As for where I write, it's whatever computer I happen to be on at the time. I've even done some writing on my smartphone during a vacation when we didn't take any actual computers along (a poem that can be found over on the blue site came out of that, but I abandoned the Lush story that I worked on that way).
It all depends when the words flow. I go through long periods where my prose has all the beauty of see Dick run. In those periods everything I write soundes like a production report. Then I’ll have spurts that can last weeks when writing just comes easy. When that happens I can’t stay away from the page, and sometimes drive my wife crazy

The Wild Girl anthology need not be read in any order but does take place in the following timeframe

Wild at Heart- 1968. The story of Dani’s Great Aunt Evie.

https://www.lushstories.com/stories/first-time/wild-at-heart

Wild Oats. Part 1&2. -2021. Dani is 16 and sets her sights on her stepfather.

https://www.lushstories.com/stories/taboo/wild-oats-part-1

https://www.lushstories.com/stories/taboo/wild-oats-part-2

Wild Child. 2025. Dani is now 20 years old.

https://www.lushstories.com/stories/taboo/wild-child

There's no set time. No routine.
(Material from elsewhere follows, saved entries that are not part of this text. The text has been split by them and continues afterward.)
-- ==== Sys2Proof/Machine/Upstream.lean ====
section
/-! DEFINITION. The S9 as a grouped unit (R131, R132, R139 to R141): its upstream port on lane 31, the leaf timer, its slots in
both directions and its answers to discovery. -/
namespace Sys2Proof.Machine

/-- Lane 31 is the upstream port and in DATA (R131). -/
def State.upstream (s : State) : Bool := decide (s.ga Obj.UPLINK_EN = 1) && s.inData 31

/-- Own S_k of the frame in progress in 2^-16 ns of converter time. -/
def State.timerQ (s : State) : Int := (s.frame.tickC : Int) * 65536 + s.routes.upPhase

/-- Set the own S_k of the frame in progress. -/
def State.setTimer (s : State) (q : Int) : State :=
  { s with frame := { s.frame with tickC := (floorDiv q 65536).toNat }, routes := { s.routes with upPhase := (q % 65536).toNat } }

/-- One valid caravan corrects the leaf timer (R140, R141): `e` is the error in 2^-16 ns; `fresh` sets the timer. -/
def State.leafTimer (s : State) (e : Int) (fresh : Bool) : State :=
  let r := s.routes
  if fresh || !r.upLocked then
    let run := if e.natAbs ≤ 131072 then min 4 ((if fresh then 0 else r.upRun) + 1) else 0
    let s1 := s.setTimer (s.timerQ + e)
    { s1 with routes := { s1.routes with upLocked := decide (run = 4) && !fresh, upRun := if run = 4 ∧ fresh = false then 0 else run } }
  else
    let s1 := s.setTimer (s.timerQ + clampInt (-131072) 131072 (floorDiv e 4))
    let rate := clampInt (-300000) 300000 (r.upRate + floorDiv (e * 1000000000) (65536 * 64 * s.tf))
    let run := if 524288 < e.natAbs then r.upRun + 1 else 0
    { s1 with routes := { s1.routes with upRate := rate, upLocked := decide (run < 4), upRun := if run < 4 then run else 0 } }

/-- The slots of a caravan by position: those of a group whose CRC-16 fails are not received (R102, R130). -/
def slotsReceived (groups : List (List (BitVec 16) × BitVec 16)) : List (Option (BitVec 16)) :=
  groups.flatMap fun g =>
    let good := decide (crc16 (g.1.flatMap fun x => leBytes 2 x.toNat) = g.2)
    g.1.map fun x => if good then some x else none

/-- Downlink slots of this unit wait for the tick that executes them (R132). -/
def State.takeSlots (s : State) (own : Nat) (slots : List (Option (BitVec 16))) : State :=
  if s.routes.upAssigned then
    { s with routes := { s.routes with upSlots := s.routes.upSlots ++ [(own, (slots.drop s.routes.ownAddr).take s.routes.ownSlots)] } }
  else s

/-- A SLOT of the last 2^31 has been received (R130). -/
def State.noteSeen (s : State) (slot : Nat) : State :=
  { s with routes := { s.routes with
    upSeen := slot :: s.routes.upSeen.filter fun x => decide ((slot + 4294967296 - x) % 4294967296 < 2147483648) } }

/-- The header of a valid caravan gives EPOCH and ROUTE_ID to the own uplink header (R107). A change of P or T_F leaves the timer FREE,
also when the header's T_F is not the own one (R131, R141). -/
def State.noteHeader (s : State) (header : BitVec 128) : State :=
  let tf10 := (header.extractLsb' 90 12).toNat
  let p := (header.extractLsb' 102 5).toNat
  let change := s.routes.upSeen ≠ [] ∧ (s.routes.upP ≠ p ∨ s.routes.upTf10 ≠ tf10)
  ({ s with routes := { s.routes with
    upEpoch := (header.extractLsb' 56 8).toNat
    upRoute := (header.extractLsb' 64 8).toNat
    upP := p
    upTf10 := tf10
    upLocked := s.routes.upLocked && !change
    upRun := if change then 0 else s.routes.upRun } } : State).noteSeen (header.extractLsb' 16 32).toNat

/-- UPSTREAM_CARAVAN_RECEIVE (R130 to R132, R139 to R141). Of a caravan with another T_F nothing is taken (log entry 159). -/
def execUpstreamCaravanReceive (header : BitVec 128) (groups : List (List (BitVec 16) × BitVec 16)) (eot : Option (BitVec 64)) (t : Nat)
    (s : State) : Host.Outcome State Fault Refusal :=
  .next (
    let s9 := s.toC (t / 4)
    let slot := (header.extractLsb' 16 32).toNat
    if !s9.upstream || !s9.frame.ticking || !headerOk header 1 || s9.routes.upSeen.contains slot then s9
    else
      let slots := slotsReceived groups
      let s8 := s9.incIf (!eotOk eot 1 slots.length false slot) (Obj.EOT_ERR_CNT 31)
      let s0 := s8.noteHeader header
      let tmark := (header.extractLsb' 72 18).toNat
      let tf10 := (header.extractLsb' 90 12).toNat
      let p := (header.extractLsb' 102 5).toNat
      if 10 * tf10 ≠ s0.tf then
        ({ s0 with routes := { s0.routes with upTfMismatch := true } }).faultLevel 16 true
      else
        let s1 := ({ s0 with routes := { s0.routes with upTfMismatch := false } }).faultLevel 16 false
        let d := tmark + s1.routes.ownDelay + s1.routes.ownHome.getD 0
        let at1 : Int := ((t : Int) - d) * 16384
        let per : Int := (s1.tf : Int) * 65536
        let m := floorDiv (at1 - s1.timerQ + per / 2) per
        let e := at1 - s1.timerQ - m * per
        let fresh := s1.routes.upLast.isNone || decide (s8.routes.upP ≠ p) || decide (s8.routes.upTf10 ≠ tf10)
        let own := ((s1.frame.count : Int) + m).toNat
        let s2 := s1.leafTimer e fresh
        let s3 : State := { s2 with routes := { s2.routes with
          upTicking := true, upLast := some s2.frame.count, upDelta := (slot : Int) - p - own } }
        s3.takeSlots (own + p) slots)

/-! ### At the own tick -/

/-- A word of the uplink slots (R132); what lies beyond shared memory is a free value. -/
def State.groupWord (s : State) (off i : Nat) : Word :=
  if off + 4 * i + 4 ≤ 1048576 then s.rdW (shmAddr (off + 4 * i)) else Config.freeWord (s.free + i)

/-- GROUP_UPLINK_SEND (R107, R113, R132, R140): the words of GROUP_TX_OFF, every fourth with the owner's frame number in its low bits,
under the device's own header, 10 ns after its own tick; a discovery reply that waits is the long segment (R120). Trains are sent
while the timer runs, from the first valid caravan on. -/
def State.groupUplink (s : State) : State :=
  if s.upstream && s.routes.upLast.isSome && s.routes.upAssigned then
    let off := s.na Obj.GROUP_TX_OFF
    let own := (((s.frame.count : Int) + s.routes.upDelta) % 4294967296).toNat
    let out : UpOut := {
      slot := own, epoch := s.routes.upEpoch, route := s.routes.upRoute, long := s.routes.upHeld.head?
      recs := (List.range (s.na Obj.GROUP_SLOTS)).map fun i =>
        if i % 4 = 0 then (s.groupWord off i &&& 0xFFFFFFF0) ||| w32 (own % 16) else s.groupWord off i }
    ({ s with
      free := s.free + 64
      routes := { s.routes with upOut := some out, upHeld := s.routes.upHeld.drop 1 } } : State).trainOut 31 out.blocks (s.frame.tickC + 10)
  else s

/-- The slots received reach shared memory as 16-bit words from `off` on (R132); bytes beyond it are stored nowhere. -/
def State.putSlots (s : State) (off : Nat) (l : List (Option (BitVec 16))) : State :=
  l.zipIdx.foldl (fun s x =>
    match x.1 with
    | some w => if off + 2 * x.2 + 2 ≤ 1048576 then s.wrBytes (shmAddr (off + 2 * x.2)) (leBytes 2 w.toNat) else s
    | none => s) s

/-- Downlink slots whose tick this is reach shared memory (R132). -/
def State.groupDownlink (s : State) : State :=
  let k := s.frame.count
  let off := s.na Obj.GROUP_RX_OFF
  let now := s.routes.upSlots.filter fun x => decide (x.1 = k)
  let s1 : State := { s with routes := { s.routes with upSlots := s.routes.upSlots.filter fun x => decide (k < x.1) } }
  now.foldl (fun s x => s.putSlots off x.2) s1

/-- The leaf timer of a unit that has received no valid caravan for 1,024 frames is FREE, and runs on (R140). -/
def State.leafSilence (s : State) : State :=
  match s.routes.upLast with
  | none => s
  | some l =>
    if l + 1024 ≤ s.frame.count then { s with routes := { s.routes with upLocked := false, upRun := 0, upTicking := false } } else s

/-- The own tick that follows: T_F later, at the rate of the leaf timer from the first valid caravan on, whether or not the upstream lane
is in DATA (R19, R140). Answers its time in ns and the part below 1 ns. -/
def State.nextTick (s : State) : Nat × Nat :=
  if s.ga Obj.UPLINK_EN = 1 ∧ s.routes.upLast.isSome then
    let q := s.timerQ + (s.tf : Int) * 65536 + floorDiv ((s.tf : Int) * 65536 * s.routes.upRate) 1000000000
    ((floorDiv q 65536).toNat, (q % 65536).toNat)
  else (s.frame.tickC + s.tf, 0)

/-! ### Discovery (R122, R123, R131) -/

/-- W0 of a reply. -/
def replyW0 (h : BitVec 128) (status : Nat) : Word :=
  w32 (2 * 16777216 + (h.extractLsb' 16 16).toNat * 256 + (h.extractLsb' 48 4).toNat * 16 + status * 2 + b2n (h.getLsbD 46))

/-- A reply of this device (R114, R120, R123): as the long segment of its next uplink train while it sends them and caravans arrive,
else as a DISC_REPLY train at once. -/
def State.sendReply (s : State) (tag : Nat) (ws : List Word) : State :=
  let s1 : State := { s with routes := { s.routes with upReply := ws } }
  if s.routes.upAssigned && s.routes.upLast.any fun l => decide ((s.frame.count - l) * s.tf < 64000) then
    { s1 with routes := { s1.routes with upHeld := s1.routes.upHeld ++ [ws] } }
  else s1.trainOut 31 (replyBlocks tag ws) s.nowC

/-- UPSTREAM_DISC_REQ_RECEIVE (R99, R122, R123, R131). -/
def execUpstreamDiscReqReceive (header : BitVec 128) (turn : Nat) (s : State) : Host.Outcome State Fault Refusal :=
  .next (
    if !s.upstream || !headerOk header 3 || decide (header.extractLsb' 44 2 ≠ 0) then s
    else
      let op := (header.extractLsb' 48 8).toNat
      let arg := (header.extractLsb' 64 56).toNat
      let r := s.routes
      let reply (s : State) (status : Nat) (w1 w2 w3 : Word) : State :=
        s.sendReply (header.extractLsb' 16 16).toNat [replyW0 header status, w1, w2, w3]
      let identity (s : State) : State :=
        reply s 0 (w32 (9 * 16777216 + 0xB0 * 65536 + Config.fwRev.toNat % 65536)) Config.serial (w32 (s.na Obj.GROUP_SLOTS * 64 + b2n r.upAssigned * 32))
      let echo (s : State) (status : Nat) : State := reply s status (w32 arg) 0 0
      match op with
      | 1 => identity s
      | 2 => reply s 0 (w32 turn) 0 (w32 (b2n r.upAssigned * 2147483648 + r.ownHome.getD r.ownDelay))
      | 3 =>
        let addr := arg % 512
        let slots := arg / 512 % 1024
        if 512 < addr + slots then echo s 2
        else echo { s with routes := { r with upAssigned := true, ownAddr := addr, ownSlots := slots, ownDelay := arg / 524288 % 2097152 } } 0
      | 6 => echo { s with routes := { r with ownHome := some (arg % 2097152) } } 0
      | 7 => echo { s with routes := { r with
          upAssigned := false, ownAddr := 0, ownSlots := 0, ownDelay := 0, ownHome := none, upSlots := [] } } 0
      | 8 =>
        if arg % 16 = 0 then identity s
        else
          let a := s.draw
          let b := a.2.draw
          let c := b.2.draw
          reply c.2 0 a.1 b.1 c.1
      | _ => echo s 1)

end Sys2Proof.Machine
end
I wish there was! Sometimes I can go weeks without writing even when I have plenty of time. I just stare at a blank document and feel useless. I've written stories in a few hours but they're not much good. Sometimes steadily over a month. My average time seems to be a week but it always feels like more because it occupies my mind so much. My favourite stories are those where I feel really inspired and write within a day or two. I love writing them and I'm pleased with them for a good while afterwards. Lately though, it takes too much effort. I often write on my phone but my main writing is done whenever I get a free couple of hours with my laptop. Poems take MUCH longer than stories. I make time to write by racing through everything else I have to do. I have no tattered notebook because I know my friends would find it and mock me mercilessly or just write me off as insane. I use the Keep app or Docs for ideas. I like Google Docs for editing on my phone.
Quote by LYFBUZ
Finding time to write is a challenge for me. I'm usually a slow writer taking an initial idea through a quick beginning to end then slowly filling in the gaps. At this point I have dozens of incomplete stories. I often find I have to be in a certain mood to write.
I am wondering how others find time to write.

Do you have a set or scheduled time of day that you write?
No, I write when I have a moment's peace and quiet, which isn't often anymore.
Do you complete a story from start to finish or linger over it for days or weeks?
I have a story I started in 2011 I still haven't finished. Its over 20K words so far.
Do you have a specific place you write e.g. at home in a specific room or do you dash off content while at work, commuting, when pulling out your tattered notebook whenever you have a few minutes?
No, I write anywhere I have my lappie and a free moment.
Do you write in the morning? Evening?
Technically morning, since I sometimes write after midnight when the guys are in bed.
How do you make time to write?
It's a struggle. Lately, I'm more often editing or re-writing for other authors since I don't write for Lush anymore.